Required action: Include in the output exactly the lines from the opening of the data through the line containing "def regIndex (base", and nothing more.

The records:
-- ==== Sys2Proof/Machine/Mmio.lean ====
section
/-! DEFINITION. Machine/Mmio.lean: accesses to the registers (R2 to R7) and to the host aperture of a bridge part (R402). -/
namespace Sys2Proof.Machine

/-- The next state of an outcome; the state before it where there is none. -/
def nextOr (s : State) : Out → State
  | .next t => t
  | _ => s

/-! ### Reads -/

/-- Replace a field of a word that has been read. -/
def putField (x : Field) (v : Nat) (w : Word) : Word := setBits w x.hi x.lo (min v (2 ^ (x.hi + 1 - x.lo) - 1))

/-- The index of an offset within a family of registers that begins at `base` and repeats every `step` bytes. -/
def regIndex (base step off : Nat) : Nat := (off - base) / step

/-- Fields that the part computes from its state when they are read. -/
def State.derived (s : State) (off : Nat) (w : Word) : Word :=
  if off = 0x30018 then s.now
  else if off = 0x30000 then (if s.rd F_GLOBAL_STRAP_CODE = 8 ∨ s.rd F_GLOBAL_STRAP_CODE = 9 then putField F_TICK_CTRL_SRC 2 w else w)
  else if off = 0x30028 then putField F_TICK_PHASE_HOLD_MS s.holdMs w
  else if off = 0x30060 then putField F_TICK_TRACK_LINES s.trackLines w
  else if off = 0x150028 then
    putField F_TXN_OPEN_TXNS (s.threads.filter (fun e => match e.2.txn with | some x => x.live | none => false)).length
      (putField F_TXN_OPEN_COMMITTING (s.tx.coord.length
          + (s.threads.filter (fun e => match e.2.txn with | some x => x.phase == .prepare | none => false)).length)
        (putField F_TXN_OPEN_MARKS s.tx.marks.length (putField F_TXN_OPEN_PREPARED s.tx.prepared.length w)))
  else if off = 0x100018 then
    putField F_MATCH_STATUS_BUSY (s.mt.running.foldl (fun n e => n + 2 ^ e.1) 0)
      (putField F_MATCH_STATUS_THROTTLE (s.rd F_POWER_CONE_CONE) w)
  else if 0x100600 ≤ off ∧ off < 0x100800 then
    let k := regIndex 0x100600 8 off
    let used := (s.setSlots k).filter (fun e => slotValid e.2)
    putField (F_MATCH_SET_STAT_FREE k) (s.setCount k - used.length)
      (putField (F_MATCH_SET_STAT_RULES k) (used.filter (fun e => slotHead e.2)).length w)
  else if 0x80000 ≤ off ∧ off < 0x100000 then
    let n := regIndex 0x80000 8 off
    match s.queue n with
    | some q =>
      putField (F_DISPATCH_QSTAT_DEPTH n) (if q.typ = 1 then q.tokens.length else q.entries.length)
        (putField (F_DISPATCH_QSTAT_BLOCKED n) (if s.queueBlocked q then 1 else 0) w)
    | none => w
  else if off = 0x10010 then putField F_RESET_WDOG_REMAIN_MS s.wdogRemain w
  else if off = 0x400048 then putField F_MGMT_TIME_UTC_MS s.utcNow w
  else if off = 0x200820 then mget 0 s.fab.routes (s.rd F_FABRIC_GLB_RT_ADDR_INDEX)
  else if 0x300000 ≤ off ∧ off < 0x3C0000 ∧ off % 65536 = 0x50 then
    let n := regIndex 0x300050 65536 off
    putField (F_STACK_ENG_BUSY n) ((List.range 8).foldl (fun b i =>
        if s.stk.jobs.any (fun j => j.engines.contains (BitVec.ofNat 16 (0x1000 + 8 * n + i))) then b + 2 ^ i else b) 0)
      (putField (F_STACK_ENG_HALF n) (if 2 ≤ s.rd F_POWER_CONE_CONE then 1 else 0) w)
  else if 0x200000 ≤ off ∧ off < 0x210000 ∧ off % 4096 = 0x48 then
    let n := regIndex 0x200048 4096 off
    let x := mget {} s.fab.ports n
    putField (F_FABRIC_PORT_BYTES_TX_GB n) (x.txBytes / 2 ^ 30) (putField (F_FABRIC_PORT_BYTES_RX_GB n) (x.rxBytes / 2 ^ 30) w)
  else w

/-- Bits of a register that read as zero: write-only fields (R4). -/
def woMask (r : RegFam) : Nat :=
  r.fields.foldl (fun m f => if f.acc = .wo then m + (2 ^ (f.hi + 1) - 2 ^ f.lo) else m) 0

/-- MOD_DATA of port `n`: 8 bytes of the module's pages, and the offset advances (R406). -/
def State.modData (s : State) (n : Nat) : Word × State :=
  let o := s.rd (F_FABRIC_PORT_MOD_ADDR_OFFSET n)
  (BitVec.ofNat 64 (ofLE (slice (mget {} s.fab.ports n).modPages (o / 8 * 8) 8)),
   s.wr (F_FABRIC_PORT_MOD_ADDR_OFFSET n) ((o + 8) % 512))

/-- FRU_DATA: 8 bytes of the FRU copy, and the offset advances (R506). -/
def State.fruData (s : State) : Word × State :=
  let o := s.rd F_MGMT_FRU_ADDR_OFFSET
  (BitVec.ofNat 64 (ofLE (slice s.boot.fru (o / 8 * 8) 8)), s.wr F_MGMT_FRU_ADDR_OFFSET ((o + 8) % 2048))

/-- Read a register, with the effects that a read has. -/
def State.regRead (s : State) (off : Nat) : Word × State :=
  if off % 8 ≠ 0 then (0, s)
  else if 0x300000 ≤ off ∧ off < 0x3C0000 ∧ off % 65536 = 0x60 then s.idmRead (regIndex 0x300060 65536 off)
  else if 0x200000 ≤ off ∧ off < 0x210000 ∧ off % 4096 = 0x40 then s.modData (regIndex 0x200040 4096 off)
  else if off = 0x400058 then s.fruData
  else
    match findReg off with
    | none => (0, s)
    | some r =>
      let w := mget (BitVec.ofNat 64 r.resetValue) s.regs off
      (s.derived off (w &&& ~~~ (BitVec.ofNat 64 (woMask r))), s)

/-- MOD_DATA_READ. -/
def execModDataRead (n : Nat) (s : State) : Out :=
  if 16 ≤ n then .next s else
  let (w, s) := s.modData n
  .next (s.emit (.data (leBytes 8 w.toNat) 0 false))

/-- FRU_DATA_READ. -/
def execFruDataRead (s : State) : Out :=
  let (w, s) := s.fruData
  .next (s.emit (.data (leBytes 8 w.toNat) 0 false))

/-! ### Writes -/

/-- May an agent write a register (the owning chapters; R407 for NOTIFY). -/
def writeAllowed (w : RegWriter) (g : RegAgent) (off : Nat) : Bool :=
  match g with
  | .ctl => true
  | .unit p => w = .any || (w = .part && off == (F_PARTITION_P_NOTIFY_VECTOR p.toNat).off)

/-- A write to the fields of a register: RW fields take the value, a 1 clears a W1C bit, and nothing else changes (R4). -/
def State.writeFields (s : State) (r : RegFam) (off : Nat) (v : Word) : State :=
  let d := BitVec.ofNat 64 r.resetValue
  let mask := fun (a : Access) => BitVec.ofNat 64 (r.fields.foldl (fun m f =>
    if f.acc = a then m + (2 ^ (f.hi + 1) - 2 ^ f.lo) else m) 0)
  let old := mget d s.regs off
  { s with regs := mset d s.regs off (((old &&& ~~~ (mask .rw)) ||| (v &&& mask .rw)) &&& ~~~ (v &&& mask .w1c)) }

/-- A command of `DISPATCH.QCMD` (R300, R318). -/
def State.queueCommand (s : State) (op n : Nat) : State :=
  nextOr s (match op with
  | 1 => execQueueReload n s
  | 2 => execDisable n s
  | 3 => execHeadTake n s
  | 4 => execHeadPut n s
  | 5 => execCtxReload n s
  | 6 => execCtxDisable n s
  | 7 => execTokload n s
  | _ => .next s)

/-- What a write does besides setting fields: the registers that act. `s` is the state after the fields are set, `old` the
state before. -/
def State.writeActs (s old : State) (off : Nat) (v : Word) (ctl : Bool) : State :=
  if off = 0x30000 then nextOr s (execTickCtrlSrcWrite (bits v 1 0) (s.wr F_TICK_CTRL_SRC (old.rd F_TICK_CTRL_SRC)))
  else if off = 0x30008 then nextOr old (execTickPeriodWrite (bits v 24 0) old)
  else if off = 0x30010 then nextOr old (execTickPeriodNextWrite (bits v 24 0) (bits v 63 25) old)
  else if off = 0x40000 then s.pumpFlows
  else if off = 0x40018 then s.queueCommand (bits v 3 0) (bits v 24 4)
  else if 0x300000 ≤ off ∧ off < 0x3C0000 ∧ off % 65536 = 0x60 then old.idmWrite (regIndex 0x300060 65536 off) v ctl
  else if off = 0x200820 then nextOr old (execRtDataWrite v old)
  else if 0x200000 ≤ off ∧ off < 0x210000 ∧ off % 4096 = 0 ∧ bitAt v 2 then
    nextOr s (execPortCtrlRetrain (regIndex 0x200000 4096 off) s)
  else if 0x200000 ≤ off ∧ off < 0x210000 ∧ off % 4096 = 0x28 ∧ bitAt v 14 then
    nextOr s (execPortAssignGo (regIndex 0x200028 4096 off) s)
  else if 0x502000 ≤ off ∧ off < 0x502200 ∧ off % 32 = 0 ∧ bitAt v 1 then
    s.askPartReset (BitVec.ofNat 4 (regIndex 0x502000 32 off))
  else if 0x502000 ≤ off ∧ off < 0x502200 ∧ off % 32 = 16 then s.notify (regIndex 0x502010 32 off) (bits v 31 0)
  else if off = 0x10010 ∧ bitAt v 16 then { s with boot := { s.boot with kicked := s.now } }
  else if off = 0x10018 then
    (if bits v 7 0 = 0x5A then s.deviceReset .dev true else if bits v 7 0 = 0xC3 then s.coreReset (bits v 16 8) [] else s)
  else if off = 0x20008 then { s with pow := { s.pow with pkgHeld := some old.pkgW } }
  else if 0x20100 ≤ off ∧ off < 0x20180 then
    let p := regIndex 0x20100 8 off
    { s with pow := { s.pow with shareHeld := mput s.pow.shareHeld p (old.shareW p) } }
  else if off = 0x20030 then
    (match bits v 1 0 with | 1 => s.askPark false | 2 => s.askPark true | 3 => s.askExit | _ => s)
  else if off = 0x100048 then (s.wr F_MATCH_CASC_STAT_LOST 0).wr F_MATCH_CASC_STAT_FALLBACK 0
  else if off = 0x150010 then s.logBaseSet
  else if off = 0x140000 then { s with dep := { s.dep with levelHeld := some old.level } }
  else s

/-- Write a register (R3, R4). -/
def State.regWrite (s : State) (g : RegAgent) (off : Nat) (v : Word) : State :=
  if off % 8 ≠ 0 then s else
  match findReg off with
  | none => s
  | some r => if writeAllowed r.writer g off then (s.writeFields r off v).writeActs s off v (g == .ctl) else s

/-- REGISTER_WRITE of 64 bits at an MMIO offset. -/
def execRegisterWrite (g : RegAgent) (off : Nat) (v : Word) (s : State) : Out := .next (s.regWrite g off v)

/-! ### The host aperture (R402) -/

/-- Is an MMIO offset of this part in the host aperture. -/
def State.inAperture (s : State) (off : Nat) : Bool := s.on F_GLOBAL_STRAP_BRIDGE && decide (2 ^ 47 ≤ off)

/-- The partition bound to a function of this bridge (R400). -/
def State.boundTo (s : State) (f : Nat) : Option Nat :=
  (List.range 16).find? (fun p => s.rd (F_PARTITION_P_CTRL_FUNC p) == f && s.rd (F_PARTITION_P_CTRL_BRIDGE_DEV p) == s.dev.toNat)

/-- The status of an aperture access by partition `p` (none: a control core), and the state: only the partition bound to the
function may make it; while the PCIe link is down, and where a translation fails, the host cannot be reached (R402,
DEDUCED, log entry 28). -/
def State.aperture (s : State) (p : Option (BitVec 4)) (off : Nat) : Status × State :=
  let f := (off - 2 ^ 47) / 2 ^ 42
  let a := (off - 2 ^ 47) % 2 ^ 42
  if 16 < f then (0x2001, s)
  else if (s.boundTo f).isNone || s.boundTo f ≠ p.map (·.toNat) then (0x2010, s)
  else if !s.on F_PARTITION_BRIDGE_CFG_LINK_UP then (0x2003, s)
  else if !(s.rd F_PARTITION_BRIDGE_CFG_ATS_EN).testBit f || s.fab.ats.contains (f, a / 4096) then (0, s)
  else
    let (w, s) := s.free
    if bitAt w 0 then (0, { s with fab := { s.fab with ats := s.fab.ats ++ [(f, a / 4096)] } })
    else (0x2003, s.fabricEvent 0x8032 0 0 ((p.getD 0)) s.dev a)

/-- A read of this part's MMIO space by a unit of partition `p` (none: a control core). Registers answer each aligned 8 bytes; an
access that is not of that form reads zero (R3; DEDUCED, log entry 29). -/
def State.mmioRead (s : State) (p : Option (BitVec 4)) (a : Word) (n : Nat) : Status × List Byte × State :=
  let off := offOf a
  if s.inAperture off then
    let (st, s) := s.aperture p off
    if st ≠ 0 then (st, zeros n, s) else
    let (bs, s) := s.freeBytes n
    (0, bs, s.emit (.hostRead ((off - 2 ^ 47) / 2 ^ 42) ((off - 2 ^ 47) % 2 ^ 42) n))
  else if off % 8 ≠ 0 || n % 8 ≠ 0 then (0, zeros n, s)
  else
    (List.range (n / 8)).foldl (fun (acc : Status × List Byte × State) i =>
      let r := acc.2.2.regRead (off + 8 * i)
      (0, acc.2.1 ++ leBytes 8 r.1.toNat, r.2)) (0, [], s)

/-- A write of this part's MMIO space. -/
def State.mmioWrite (s : State) (p : Option (BitVec 4)) (a : Word) (data : List Byte) : Status × State :=
  let off := offOf a
  let n := data.length
  if s.inAperture off then
    let (st, s) := s.aperture p off
    if st ≠ 0 then (st, s)
    else (0, s.emit (.hostWrite ((off - 2 ^ 47) / 2 ^ 42) ((off - 2 ^ 47) % 2 ^ 42) data))
  else if off % 8 ≠ 0 || n % 8 ≠ 0 then (0, s)
  else
    let g := match p with | none => RegAgent.ctl | some q => .unit q
    (0, (List.range (n / 8)).foldl (fun (s : State) i => s.regWrite g (off + 8 * i) (BitVec.ofNat 64 (leAt data (8 * i) 8))) s)

/-- The partition that an access of a thread carries; control cores belong to none (DEDUCED, log entry 4). -/
def State.agentOf (s : State) (t : SrcId) : Option (BitVec 4) := if isCtl t then none else some (s.th t).part

/-- How a thread's loads and stores reach registers; a stream-class access to the aperture completes with 0x2001 (R402). -/
def State.reader (s : State) (t : SrcId) : RegReader := let p := s.agentOf t; fun s a n => s.mmioRead p a n
def State.writer (s : State) (t : SrcId) : RegStore := let p := s.agentOf t; fun s a d => s.mmioWrite p a d
def State.streamWriter (s : State) (t : SrcId) : RegStore :=
  let p := s.agentOf t
  fun s a d => if s.inAperture (offOf a) then (0x2001, s) else s.mmioWrite p a d

end Sys2Proof.Machine
end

Result below:
-- ==== Sys2Proof/Machine/Mmio.lean ====
section
/-! DEFINITION. Machine/Mmio.lean: accesses to the registers (R2 to R7) and to the host aperture of a bridge part (R402). -/
namespace Sys2Proof.Machine

/-- The next state of an outcome; the state before it where there is none. -/
def nextOr (s : State) : Out → State
  | .next t => t
  | _ => s

/-! ### Reads -/

/-- Replace a field of a word that has been read. -/
def putField (x : Field) (v : Nat) (w : Word) : Word := setBits w x.hi x.lo (min v (2 ^ (x.hi + 1 - x.lo) - 1))

/-- The index of an offset within a family of registers that begins at `base` and repeats every `step` bytes. -/
def regIndex (base step off : Nat) : Nat := (off - base) / step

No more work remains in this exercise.